START Given data

/-- The pipeline `s` runs where the reference `v` stands. -/
structure Sim (v s : State) : Prop where
  inv : CoreInv s
  run : s.status = .running
  agree : Agree v s.sequentialView
  code : CodeUnmodified v
  ew : ∀ pc ins result addr data, s.ew = .executed pc ins result addr data → WillFetch v pc → decode (wordAt s.mem pc) = .ok ins
  coh : Coherent (WillFetch v) s

/-- The cycle counter is not part of the relation. -/
theorem sim_cycles {v s : State} (h : Sim v s) (n : Nat) : Sim v { s with cycles := n } :=
  ⟨⟨structure_cycles h.inv.structural n, fun hr => execution_cycles (h.inv.execution hr) n⟩, h.run,
   ⟨h.agree.cfg, h.agree.regs, h.agree.mem, h.agree.fpc, h.agree.retired, h.agree.status⟩, h.code, h.ew,
   ⟨h.coh.de, h.coh.tok, h.coh.fd, h.coh.line⟩⟩

/-- A running reference at an address Fetch may look up fetches there. -/
theorem fetches_of_address {v : State} {pc : Word} (hr : v.status = .running) (hp : v.fpc = pc)
    (ha : FetchAddressOk v.cfg pc) (hn : ∀ n, v.cfg.stop = .retireCount n → v.retired < n) : Fetches v := by
  subst hp
  refine ⟨hr, ?_, ha.aligned, ha.bound⟩
  unfold stopsHere
  have := ha.notHalt
  cases hs : v.cfg.stop with
  | haltAt h => rw [hs] at this; simpa [eq_comm] using this
  | retireCount n => have := hn n hs; simp; omega

/-- The instruction in EW retires as the reference executes it -/
theorem retire_matches {v s : State} (h : Sim v s) {pc : Word} {ins : Instr} {result addr data : Word}
    (he : s.ew = .executed pc ins result addr data) :
    Fetches v ∧ decode (wordAt v.mem v.fpc) = .ok ins ∧
    (∀ e, writeBack s = .error e → sequentialStep v = .next (raise e v)) ∧
    (∀ t, writeBack s = .ok t → sequentialStep v =
      .next { v with regs := t.regs, mem := t.mem, fpc := s.pcAfterEw, retired := t.retired }) := by
  have hpc : v.fpc = pc := by rw [h.agree.fpc]; simp [State.sequentialView, State.pcToRetire, he, EwLatch.pc?]
  have hX := h.inv.execution h.run
  have hf : Fetches v := by
    refine fetches_of_address (by rw [h.agree.status]; exact h.run) hpc ?_ ?_
    · have := h.inv.structural.ewAddress _ _ _ _ _ he
      rw [h.agree.cfg]; exact this
    · intro n hn
      have hp := hX.policy
      rw [h.agree.cfg] at hn
      have hn : s.cfg.stop = .retireCount n := hn
      simp only [hn] at hp
      have : v.retired = s.retired := h.agree.retired
      omega
  have hmem : v.mem = s.mem := h.agree.mem
  have hcfg : v.cfg = s.cfg := h.agree.cfg
  have hregs : v.regs = s.regs := h.agree.regs
  have hd : decode (wordAt v.mem v.fpc) = .ok ins := by
    rw [hmem, hpc]
    exact h.ew _ _ _ _ _ he (hpc ▸ willFetch_now hf)
  refine ⟨hf, hd, ?_⟩
  obtain ⟨c, hc, e1, e2, e3, hnext⟩ := hX.executed _ _ _ _ _ he
  have hstep := seqStep_exec hf hd
  rw [exec_eq_runAlone] at hstep
  unfold runAlone at hstep
  rw [hpc, readSource_congr hregs, readSource_congr hregs, hc] at hstep
  simp only at hstep
  rw [← e1, ← e2, ← e3, commit_congr hcfg.symm hregs.symm hmem.symm] at hstep
  constructor
  · intro e hw
    obtain ⟨pc', ins', r', a', d', he', hx⟩ := writeBack_error hw
    rw [he] at he'
    cases he'
    simp only [hx] at hstep
    exact hstep
  · intro t hw
    rcases writeBack_ok hw with ⟨he', _⟩ | ⟨pc', ins', r', a', d', t', he', hx, rfl⟩
    · rw [he] at he'; cases he'
    · rw [he] at he'
      cases he'
      simp only [hx] at hstep
      rw [hstep, hnext]
      congr 2
      have hr : t'.retired = s.retired := by
        rcases commit_ok hx with ⟨rd, w, _, rfl, _⟩ | ⟨_, rfl⟩ | ⟨_, n, _, rfl⟩
        · simp
        · rfl
        · rfl
      have : v.retired = s.retired := h.agree.retired
      simp [hr, this]

/-- After Write-back, `v` is at what DE, FD or Fetch holds next. -/
structure Mid (v t : State) : Prop where
  cfg : v.cfg = t.cfg
  regs : v.regs = t.regs
  mem : v.mem = t.mem
  retired : v.retired = t.retired
  status : v.status = .running
  trun : t.status = .running
  fpc : v.fpc = t.pcAfterEw
  code : CodeUnmodified v
  coh : Coherent (WillFetch v) t

/-- Write-back is one reference step, or none if EW is empty. -/
theorem mid_of_writeBack {v s t : State} (h : Sim v s) (hw : writeBack s = .ok t) :
    ∃ v', ((s.ew = .empty ∧ v' = v) ∨ (s.ew ≠ .empty ∧ sequentialStep v = .next v')) ∧ Mid v' t := by
  rcases writeBack_ok hw with ⟨he, rfl⟩ | ⟨pc, ins, result, addr, data, t', he, hc, ht⟩
  · refine ⟨v, .inl ⟨he, rfl⟩, h.agree.cfg, h.agree.regs, h.agree.mem, h.agree.retired, by rw [h.agree.status]; exact h.run,
      h.run, ?_, h.code, h.coh⟩
    rw [h.agree.fpc]; simp [State.sequentialView, State.pcToRetire, he, EwLatch.pc?]
  · obtain ⟨hf, hd, _, hok⟩ := retire_matches h he
    have hn := hok t hw
    obtain ⟨hfr, _⟩ := writeBack_frame hw
    refine ⟨_, .inr ⟨by rw [he]; simp, hn⟩, ?_⟩
    have hkept : ∀ a, WillFetch { v with regs := t.regs, mem := t.mem, fpc := s.pcAfterEw, retired := t.retired } a →
        wordAt t.mem a = wordAt s.mem a := by
      intro a ha
      have := code_kept hf hd hn h.code (by rw [h.agree.mem]; exact h.inv.structural.memForm) ha
      rw [show v.mem = s.mem from h.agree.mem] at this
      exact this
    refine ⟨by rw [hfr]; exact h.agree.cfg, rfl, rfl, rfl, by rw [show ({ v with regs := t.regs, mem := t.mem, fpc := s.pcAfterEw, retired := t.retired } : State).status = v.status from rfl, h.agree.status]; exact h.run,
      by rw [hfr]; exact h.run, by rw [hfr]; rfl, codeUnmodified_next hn h.code, ?_⟩
    have e1 : t.de = s.de := by rw [hfr]
    have e2 : t.fd = s.fd := by rw [hfr]
    have e3 : t.l1i = s.l1i := by rw [hfr]
    have e4 : t.cfg = s.cfg := by rw [hfr]
    constructor
    · intro pc ins a b pn hde hK
      rw [hkept _ hK]; rw [e1] at hde
      exact h.coh.de _ _ _ _ _ hde (willFetch_next hn hK)
    · intro pc pc' word hde hK
      rw [hkept _ hK]; rw [e1] at hde
      exact h.coh.tok _ _ _ hde (willFetch_next hn hK)
    · intro pc word pn hfd hK
      rw [hkept _ hK]; rw [e2] at hfd
      exact h.coh.fd _ _ _ hfd (willFetch_next hn hK)
    · intro a line hl hb hK ha
      rw [hkept _ hK]; rw [e3, e4] at hl; rw [e4] at hb ⊢
      exact h.coh.line _ _ hl hb (willFetch_next hn hK) ha
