/-! ### One step or one tick -/

/-- From reset with one instruction placed, the first step misses, waits, and retires it in its sixth cycle (R153, R171). -/
theorem test_first_step_runs_the_placed_word :
    (nextOf (step ((stateWith 0 0x7FFFFFFF#32 1).withFetchWord 32 0x002081B3))).map
      (fun t => (t.readReg 3#5, t.retired, t.cycles, t.l1iMisses)) = some (0x80000000#32, 1, 6, 1) := by decide

/-- From reset with nothing placed the first word is 0, an illegal one (R74, R136). -/
theorem test_reset_runs_into_an_illegal_word :
    statusOf (step State.reset) = some (.halted (.unknownInstruction 0#32 0#32)) := by decide

/-- A core in the middle of a run: EW, DE and FD each hold an instruction, and the line of address 0 is resident. -/
def busy (ew : EwLatch) (de : DeLatch) (fd : FdLatch) : State :=
  { stateWith 0x10#32 0x100#32 7#32 with
    mem := imageR112
    l1i := [some { base := 0#32, data := List.replicate 64 0x13#8 }]
    ew := ew, de := de, fd := fd, cycles := 9, retired := 3 }

/-- LW x2, 0(x1) in EW. -/
def lwInEw : EwLatch := .executed 4#32 (.lw 2#5 1#5 0#32) 0#32 0x100#32 0#32
/-- LW x2 in DE. -/
def lwInDe : DeLatch := .decoded 8#32 (.lw 2#5 1#5 0#32) 0x100#32 0#32 12#32
/-- ADD x3, x1, x1 in DE. -/
def addInDe : DeLatch := .decoded 8#32 (.add 3#5 1#5 1#5) 0x100#32 0x100#32 12#32
/-- A taken BEQ in DE. -/
def beqInDe : DeLatch := .decoded 8#32 (.beq 1#5 1#5 64#32) 0x100#32 0x100#32 12#32
/-- A taken BEQ in DE whose target is misaligned. -/
def beqMisalignedInDe : DeLatch := .decoded 8#32 (.beq 1#5 1#5 2#32) 0x100#32 0x100#32 12#32
/-- ADD x4, x2, x3 in FD (0x00310233). -/
def addInFd : FdLatch := .fetched 12#32 0x00310233#32 16#32

/-- The load-use stall (R159): FD held, a bubble in DE, no fetch. -/
theorem test_load_use_stall :
    let t := tick (busy .empty lwInDe addInFd)
    (t.fd, t.de, t.fpc, t.l1iHits) = (addInFd, .empty, 0x10#32, 0) := by decide

/-- Write-back before Decode in one tick, and forwarding from Execute (R157, R158): x2 from the load, x3 from the ADD. -/
theorem test_operands_from_write_back_and_forwarding :
    (tick (busy lwInEw addInDe addInFd)).de = .decoded 12#32 (.add 4#5 2#5 3#5) 0xFFFE7F80#32 0x200#32 16#32 := by decide

/-- A taken branch flushes FD and DE and redirects; the fetch of this tick still counts as a hit (R162). -/
theorem test_flush_and_redirect :
    let t := tick (busy .empty beqInDe addInFd)
    (t.fd, t.de, t.fpc, t.flushes, t.l1iHits) = (.empty, .empty, 72#32, 1, 1) := by decide

/-- An error at Write-back pre-empts a younger one at Execute, and nothing retires (R140, R142). -/
theorem test_older_error_wins :
    let t := tick (busy (.executed 4#32 (.lw 2#5 1#5 1#32) 0#32 0x101#32 0#32) beqMisalignedInDe addInFd)
    (t.status, t.retired, t.cycles) = (.halted (.misalignedAccess 4#32 0x101#32 4), 3, 10) := by decide

/-- A store into a resident line leaves the line stale, and the fetch of that tick returns the stale word (R57). -/
theorem test_stale_fetch :
    (tick (busy (.executed 4#32 (.sw 1#5 2#5 0#32) 0#32 0x10#32 0xFFFFFFFF#32) .empty .empty)).fd =
      .fetched 0x10#32 0x13131313#32 0x14#32 := by decide

/-- The halt address is never fetched, and the drained core stops there (R164). -/
theorem test_halt_at :
    let s := { stateWith 0x10#32 0 0 with cfg := { Params.conventional with stop := .haltAt 0x10#32 } }
    ((tick s).status, (tick s).l1iMisses, (tick s).cycles) = (.stopped, 0, 1) := by decide

/-- The N-th retirement ends the tick: the error of the younger branch is not raised (R164). -/
theorem test_retire_count :
    let s := { busy lwInEw beqMisalignedInDe addInFd with
      cfg := { Params.conventional with stop := .retireCount 4 } }
    ((tick s).status, (tick s).retired, (tick s).readReg 2#5) = (.stopped, 4, 0xFFFE7F80#32) := by decide

/-! ### Witnesses: for every obligation with hypotheses, states and operands that meet them, clause by clause -/

theorem witness_RegisterZeroIsHardwired : (31#5 : RegIdx) ≠ 0#5 ∧ (1#5 : RegIdx) ≠ 31#5 := by decide

/-- The conventional parameters with another policy. -/
def withStop (p : StopPolicy) : Params := { Params.conventional with stop := p }

theorem witness_LaunchSetsEveryPiece :
    ((withStop (.haltAt 0)).stop = .haltAt 0 ∧ (withStop (.haltAt 0)).entry = 0) ∧
    ((withStop (.haltAt 4)).stop = .haltAt 4 ∧ (withStop (.haltAt 4)).entry ≠ 4) ∧
    (withStop (.retireCount 0)).stop = .retireCount 0 ∧ (withStop (.retireCount 1)).stop = .retireCount 1 := by decide

theorem witness_ByteOrderIsLittleEndian : Memory.wf imageR112 ∧ 3 < 4 ∧ 1 < 2 ∧ 60 + 4 ≤ 64 := by decide

/-- Misaligned (and past the end besides); aligned and one byte past the end; at the top of the address space; and in EW. -/
theorem witness_DataAccessChecksRaise :
    (accessWidth (.lh 2#5 1#5 0#32) = some 2 ∧ (accessAddress (.lh 2#5 1#5 0#32) (loadState 4095 0)).toNat % 2 ≠ 0) ∧
    (accessWidth (.sw 1#5 2#5 4#32) = some 4 ∧ (accessAddress (.sw 1#5 2#5 4#32) (loadState 4092 0)).toNat % 4 = 0 ∧
      (loadState 4092 0).cfg.memSize < (accessAddress (.sw 1#5 2#5 4#32) (loadState 4092 0)).toNat + 4) ∧
    (accessWidth (.lb 2#5 1#5 0#32) = some 1 ∧
      (loadState 0 0).cfg.memSize < (accessAddress (.lb 2#5 0#5 0xFFFFFFFF#32) (loadState 0 0)).toNat + 1) ∧
    (busy (.executed 4#32 (.lw 2#5 1#5 1#32) 0#32 0x101#32 0#32) .empty .empty).ew =
      .executed 4#32 (.lw 2#5 1#5 1#32) 0#32 0x101#32 0#32 ∧ (0x101#32 : Word).toNat % 4 ≠ 0 ∧
    (busy (.executed 4#32 (.sb 1#5 2#5 0#32) 0#32 4096#32 0#32) .empty .empty).cfg.memSize < (4096#32 : Word).toNat + 1 := by
  decide

/-- The last byte, the last aligned half-word and the last word of memory. -/
theorem witness_LoadsCompleteWithExtendedValue :
    ((loadState 4095 0).readReg 1#5 + 0#32).toNat + 1 ≤ (loadState 4095 0).cfg.memSize ∧
    ((loadState 4094 0).readReg 1#5 + 0#32).toNat % 2 = 0 ∧
    ((loadState 4094 0).readReg 1#5 + 0#32).toNat + 2 ≤ (loadState 4094 0).cfg.memSize ∧
    ((loadState 4088 0).readReg 1#5 + 4#32).toNat % 4 = 0 ∧
    ((loadState 4088 0).readReg 1#5 + 4#32).toNat + 4 ≤ (loadState 4088 0).cfg.memSize := by decide

theorem witness_LoadIntoX0StillChecks :
    (.lw 0#5 1#5 0#32 : Instr) ∈ loadInstrs 0#5 1#5 0#32 ∧ accessWidth (.lw 0#5 1#5 0#32) = some 4 ∧
    (accessAddress (.lw 0#5 1#5 0#32) (loadState 2 0)).toNat % 4 ≠ 0 ∧
    ((accessAddress (.lw 0#5 1#5 0#32) (loadState 4096 0)).toNat % 4 = 0 ∧
      (loadState 4096 0).cfg.memSize < (accessAddress (.lw 0#5 1#5 0#32) (loadState 4096 0)).toNat + 4) ∧
    ((accessAddress (.lw 0#5 1#5 0#32) (loadState 4092 0)).toNat % 4 = 0 ∧
      (accessAddress (.lw 0#5 1#5 0#32) (loadState 4092 0)).toNat + 4 ≤ (loadState 4092 0).cfg.memSize) := by decide
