-- ==== Sys2Proof/Machine/Flags.lean ====
section
/-! DEFINITION. The status flags LOADED, DONE and FAULT: what each gates (10_state.md R17). The hardware has no
arithmetic flags (R17). -/

namespace Sys2Proof.Machine

/-- The number of a fault (60_exceptions.md R150): a label, nothing computes with it. -/
def faultCode : FaultFlag → Option Nat
  | .none                => none
  | .formatError _       => some 1
  | .coordinateRange _ _ => some 2
  | .notLoaded           => some 3

/-- Admission: "every operation needs FAULT = none" (10_state.md R17); otherwise it has no step (60_exceptions.md R159). -/
def whenAdmitted (s : State) (k : Outcome) : Outcome := if s.fault = .none then k else .refused .faultPending

/-- The operations that read BM or AM need LOADED = 1, else they raise NotLoaded (60_exceptions.md R153). -/
def whenLoaded (s : State) (k : Outcome) : Outcome := if s.loaded = true then k else raise .notLoaded s

/-- LOAD needs LOADED = 0, else it has no step (40_loader.md R70). -/
def whenNotLoaded (s : State) (k : Outcome) : Outcome := if s.loaded = false then k else .refused .alreadyLoaded

/-- RENDER needs the reset state (43_compositor.md R130). FAULT = none is checked by `whenAdmitted`. -/
def whenFresh (s : State) (k : Outcome) : Outcome :=
  if s.loaded = false ∧ s.done = false then k else .refused .notResetState

/-- The host may read RASTER only when DONE = 1 and FAULT = none (60_exceptions.md R162). -/
def whenReadable (s : State) (k : Outcome) : Outcome :=
  if s.done = true ∧ s.fault = .none then k else .refused .rasterNotReadable

/-- Go on from a next state unless it holds a fault (43_compositor.md R130: "may raise FormatError(n): then stop"). -/
def thenUnlessFaulted (o : Outcome) (k : State → Outcome) : Outcome :=
  match o with
  | .next t    => if t.fault = .none then k t else .next t
  | .fault f   => .fault f
  | .refused r => .refused r

end Sys2Proof.Machine
end

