-- ==== Sys2Proof/Laws/Memory.lean ====
section
/-! SUPPORT. The memory operations: what a read gives after each, and that each keeps the canonical form. -/

namespace Sys2Proof.Machine

variable {α : Type}

@[simp] theorem Memory.read_nil (a : Nat) : Memory.read ([] : List (Nat × α)) a = none := rfl

theorem Memory.read_write (m : List (Nat × α)) (a b : Nat) (v : α) :
    Memory.read (Memory.write m a v) b = if a = b then some v else Memory.read m b := by
  induction m with
  | nil => simp [Memory.write, Memory.read]
  | cons c m ih =>
    obtain ⟨d, w⟩ := c
    simp only [Memory.write]
    by_cases h1 : a < d
    · simp [h1, Memory.read]
    · by_cases h2 : a = d
      · subst h2; by_cases h3 : a = b <;> simp [h3, Memory.read]
      · simp only [h1, h2, if_false, Memory.read, ih]
        by_cases h3 : a = b
        · subst h3; simp [Ne.symm h2]
        · simp [h3]

@[simp] theorem Memory.read_write_same (m : List (Nat × α)) (a : Nat) (v : α) :
    Memory.read (Memory.write m a v) a = some v := by simp [Memory.read_write]

theorem Memory.read_write_other (m : List (Nat × α)) {a b : Nat} (v : α) (h : a ≠ b) :
    Memory.read (Memory.write m a v) b = Memory.read m b := by simp [Memory.read_write, h]

theorem Memory.risingBelow_cons {size lo a : Nat} {v : α} {m : List (Nat × α)} :
    Memory.risingBelow size lo ((a, v) :: m) = true ↔ lo ≤ a ∧ a < size ∧ Memory.risingBelow size (a + 1) m = true := by
  simp [Memory.risingBelow, and_assoc]

theorem Memory.risingBelow_write {size : Nat} {m : List (Nat × α)} {lo a : Nat} (v : α)
    (hm : Memory.risingBelow size lo m = true) (hlo : lo ≤ a) (ha : a < size) :
    Memory.risingBelow size lo (Memory.write m a v) = true := by
  induction m generalizing lo with
  | nil => simp [Memory.write, Memory.risingBelow, hlo, ha]
  | cons c m ih =>
    obtain ⟨d, w⟩ := c
    obtain ⟨h1, h2, h3⟩ := Memory.risingBelow_cons.mp hm
    simp only [Memory.write]
    by_cases had : a < d
    · simp only [had, if_true, Memory.risingBelow_cons]; exact ⟨hlo, ha, had, h2, h3⟩
    · by_cases had' : a = d
      · subst had'; simp only [had, if_false, if_true, Memory.risingBelow_cons]; exact ⟨hlo, ha, h3⟩
      · simp only [had, had', if_false, Memory.risingBelow_cons]
        exact ⟨h1, h2, ih h3 (by omega)⟩

theorem Memory.wf_write {size : Nat} {m : List (Nat × α)} {a : Nat} (v : α) (hm : Memory.wf size m = true)
    (ha : a < size) : Memory.wf size (Memory.write m a v) = true :=
  Memory.risingBelow_write v hm (Nat.zero_le a) ha

@[simp] theorem Memory.wf_nil (size : Nat) : Memory.wf size ([] : List (Nat × α)) = true := rfl

theorem Memory.read_bounds {size : Nat} {m : List (Nat × α)} {lo a : Nat} {v : α}
    (hm : Memory.risingBelow size lo m = true) (h : Memory.read m a = some v) : lo ≤ a ∧ a < size := by
  induction m generalizing lo with
  | nil => simp at h
  | cons c m ih =>
    obtain ⟨d, w⟩ := c
    obtain ⟨h1, h2, h3⟩ := Memory.risingBelow_cons.mp hm
    by_cases hd : d = a
    · subst hd; exact ⟨h1, h2⟩
    · simp only [Memory.read, hd, if_false] at h
      have := ih h3 h; omega

theorem Memory.read_lt {size : Nat} {m : List (Nat × α)} {a : Nat} {v : α} (hm : Memory.wf size m = true)
    (h : Memory.read m a = some v) : a < size := (Memory.read_bounds hm h).2

theorem Memory.read_below {size lo a : Nat} {m : List (Nat × α)} (hm : Memory.risingBelow size lo m = true)
    (ha : a < lo) : Memory.read m a = none := by
  cases h : Memory.read m a with
  | none => rfl
  | some v => have := (Memory.read_bounds hm h).1; omega

theorem Memory.rising_ext {size : Nat} {m₁ m₂ : List (Nat × α)} {lo : Nat}
    (h₁ : Memory.risingBelow size lo m₁ = true) (h₂ : Memory.risingBelow size lo m₂ = true)
    (h : ∀ a, Memory.read m₁ a = Memory.read m₂ a) : m₁ = m₂ := by
  induction m₁ generalizing m₂ lo with
  | nil =>
    cases m₂ with
    | nil => rfl
    | cons c m₂ => obtain ⟨d, w⟩ := c; simpa [Memory.read] using h d
  | cons c m₁ ih =>
    obtain ⟨a, v⟩ := c
    cases m₂ with
    | nil => simpa [Memory.read] using h a
    | cons c₂ m₂ =>
      obtain ⟨b, w⟩ := c₂
      obtain ⟨-, -, h₁'⟩ := Memory.risingBelow_cons.mp h₁
      obtain ⟨-, -, h₂'⟩ := Memory.risingBelow_cons.mp h₂
      have hab : a = b := by
        rcases Nat.lt_trichotomy a b with hlt | heq | hgt
        · have := h a
          simp only [Memory.read, if_true, Nat.ne_of_gt hlt, if_false,
            Memory.read_below h₂' (show a < b + 1 by omega)] at this
          cases this
        · exact heq
        · have := h b
          simp only [Memory.read, if_true, Nat.ne_of_gt hgt, if_false,
            Memory.read_below h₁' (show b < a + 1 by omega)] at this
          cases this
      subst hab
      have hv : v = w := by simpa [Memory.read] using h a
      subst hv
      congr 1
      refine ih h₁' h₂' fun x => ?_
      by_cases hx : a = x
      · subst hx
        rw [Memory.read_below h₁' (Nat.lt_succ_self a), Memory.read_below h₂' (Nat.lt_succ_self a)]
      · simpa [Memory.read, hx] using h x

/-- Two spaces in canonical form that read alike at every address are equal data. -/
theorem Memory.wf_ext {size : Nat} {m₁ m₂ : List (Nat × α)} (h₁ : Memory.wf size m₁ = true)
    (h₂ : Memory.wf size m₂ = true) (h : ∀ a, Memory.read m₁ a = Memory.read m₂ a) : m₁ = m₂ :=
  Memory.rising_ext h₁ h₂ h

theorem Memory.risingBelow_cellsFrom {size a lo : Nat} (vs : List α) (hlo : lo ≤ a) (h : a + vs.length ≤ size) :
    Memory.risingBelow size lo (Memory.cellsFrom a vs) = true := by
  induction vs generalizing a lo with
  | nil => rfl
  | cons v vs ih =>
    rw [List.length_cons] at h
    exact Memory.risingBelow_cons.mpr ⟨hlo, by omega, ih (Nat.le_refl _) (by omega)⟩

theorem Memory.wf_ofList {size : Nat} (vs : List α) (h : vs.length ≤ size) : Memory.wf size (Memory.ofList vs) = true :=
  Memory.risingBelow_cellsFrom vs (Nat.le_refl 0) (by omega)

theorem Memory.read_cellsFrom (vs : List α) (a b : Nat) :
    Memory.read (Memory.cellsFrom a vs) b = if a ≤ b then vs[b - a]? else none := by
  induction vs generalizing a with
  | nil => simp [Memory.cellsFrom]
  | cons v vs ih =>
    simp only [Memory.cellsFrom, Memory.read, ih]
    by_cases h1 : a = b
    · subst h1; simp
    · by_cases h2 : a ≤ b
      · rw [show b - a = (b - (a + 1)) + 1 by omega]; simp [h1, h2, show a + 1 ≤ b by omega]
      · simp [h1, h2, show ¬ a + 1 ≤ b by omega]

@[simp] theorem Memory.read_ofList (vs : List α) (a : Nat) : Memory.read (Memory.ofList vs) a = vs[a]? := by
  simp [Memory.ofList, Memory.read_cellsFrom]

theorem Memory.length_cellsFrom (vs : List α) (a : Nat) : (Memory.cellsFrom a vs).length = vs.length := by
  induction vs generalizing a with
  | nil => rfl
  | cons v vs ih => simp [Memory.cellsFrom, ih]

@[simp] theorem Memory.length_ofList (vs : List α) : (Memory.ofList vs).length = vs.length :=
  Memory.length_cellsFrom vs 0

theorem readSpace_ok {space : Space} {size : Nat} {m : List (Nat × α)} {a : Nat} {v : α} (ha : a < size)
    (h : Memory.read m a = some v) : readSpace space size m a = .ok v := by simp [readSpace, ha, h]

theorem readSpace_eq_ok {space : Space} {size : Nat} {m : List (Nat × α)} {a : Nat} {v : α} :
    readSpace space size m a = .ok v ↔ a < size ∧ Memory.read m a = some v := by
  unfold readSpace
  by_cases ha : a < size
  · cases h : Memory.read m a <;> simp [ha]
  · simp [ha]

/-- `collect` succeeds exactly when `f` does everywhere, and gives the values in order. -/
theorem collect_eq_ok {f : Nat → Except Fault α} {ns : List Nat} {g : Nat → α} (h : ∀ n ∈ ns, f n = .ok (g n)) :
    collect f ns = .ok (ns.map g) := by
  induction ns with
  | nil => rfl
  | cons n ns ih =>
    have h1 := h n (by simp)
    have h2 := ih fun k hk => h k (by simp [hk])
    simp [collect, h1, h2]

theorem collect_ok_inv {f : Nat → Except Fault α} {ns : List Nat} {vs : List α} (h : collect f ns = .ok vs) :
    vs.length = ns.length ∧ ∀ k n : Nat, ns[k]? = some n → ∃ v, vs[k]? = some v ∧ f n = .ok v := by
  induction ns generalizing vs with
  | nil => simp only [collect, Except.ok.injEq] at h; subst h; simp
  | cons n ns ih =>
    simp only [collect] at h
    cases h1 : f n with
    | error e => simp [h1] at h
    | ok v =>
      cases h2 : collect f ns with
      | error e => simp [h1, h2] at h
      | ok ws =>
        simp only [h1, h2, Except.ok.injEq] at h
        subst h
        obtain ⟨hl, hk⟩ := ih h2
        refine ⟨by simp [hl], fun k m hm => ?_⟩
        cases k with
        | zero => simp only [List.getElem?_cons_zero, Option.some.injEq] at hm ⊢; subst hm; exact ⟨v, rfl, h1⟩
        | succ k => simpa using hk k m (by simpa using hm)

/-- The loop of single byte writes leaves the cells one after another. -/
theorem read_writeBytesFrom (bs : List Byte) (a b : Nat) (m : List Host.Cell) :
    Memory.read (writeBytesFrom a bs m) b = if a ≤ b ∧ b < a + bs.length then bs[b - a]? else Memory.read m b := by
  induction bs generalizing a m with
  | nil =>
    simp only [writeBytesFrom, List.length_nil, Nat.add_zero]
    rw [if_neg (by omega)]
  | cons c bs ih =>
    simp only [writeBytesFrom, ih, Memory.read_write, List.length_cons]
    by_cases h1 : a = b
    · subst h1; simp
    · by_cases h2 : a + 1 ≤ b ∧ b < a + 1 + bs.length
      · rw [if_pos h2, if_pos (by omega), show b - a = (b - (a + 1)) + 1 by omega]; simp
      · rw [if_neg h2, if_neg h1, if_neg (by omega)]

theorem wf_writeBytesFrom {size : Nat} (bs : List Byte) (a : Nat) (m : List Host.Cell)
    (hm : Memory.wf size m = true) (h : a + bs.length ≤ size) : Memory.wf size (writeBytesFrom a bs m) = true := by
  induction bs generalizing a m with
  | nil => exact hm
  | cons c bs ih =>
    rw [List.length_cons] at h
    exact ih (a + 1) _ (Memory.wf_write c hm (by omega)) (by omega)

/-- The memories of the reset state are in canonical form. -/
theorem reset_memories_wf :
    Memory.wf Config.bmSize State.reset.bm = true ∧ Memory.wf Config.amSize State.reset.am = true ∧
      Memory.wf Config.numPixels State.reset.raster = true := ⟨rfl, rfl, rfl⟩

end Sys2Proof.Machine
end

END Given data

What the exercise asks ::
From the records above, show each line that contains the word "lean".

Exercise result ::
-- ==== Sys2Proof/Machine/Flags.lean ====
-- ==== Sys2Proof/Laws/Memory.lean ====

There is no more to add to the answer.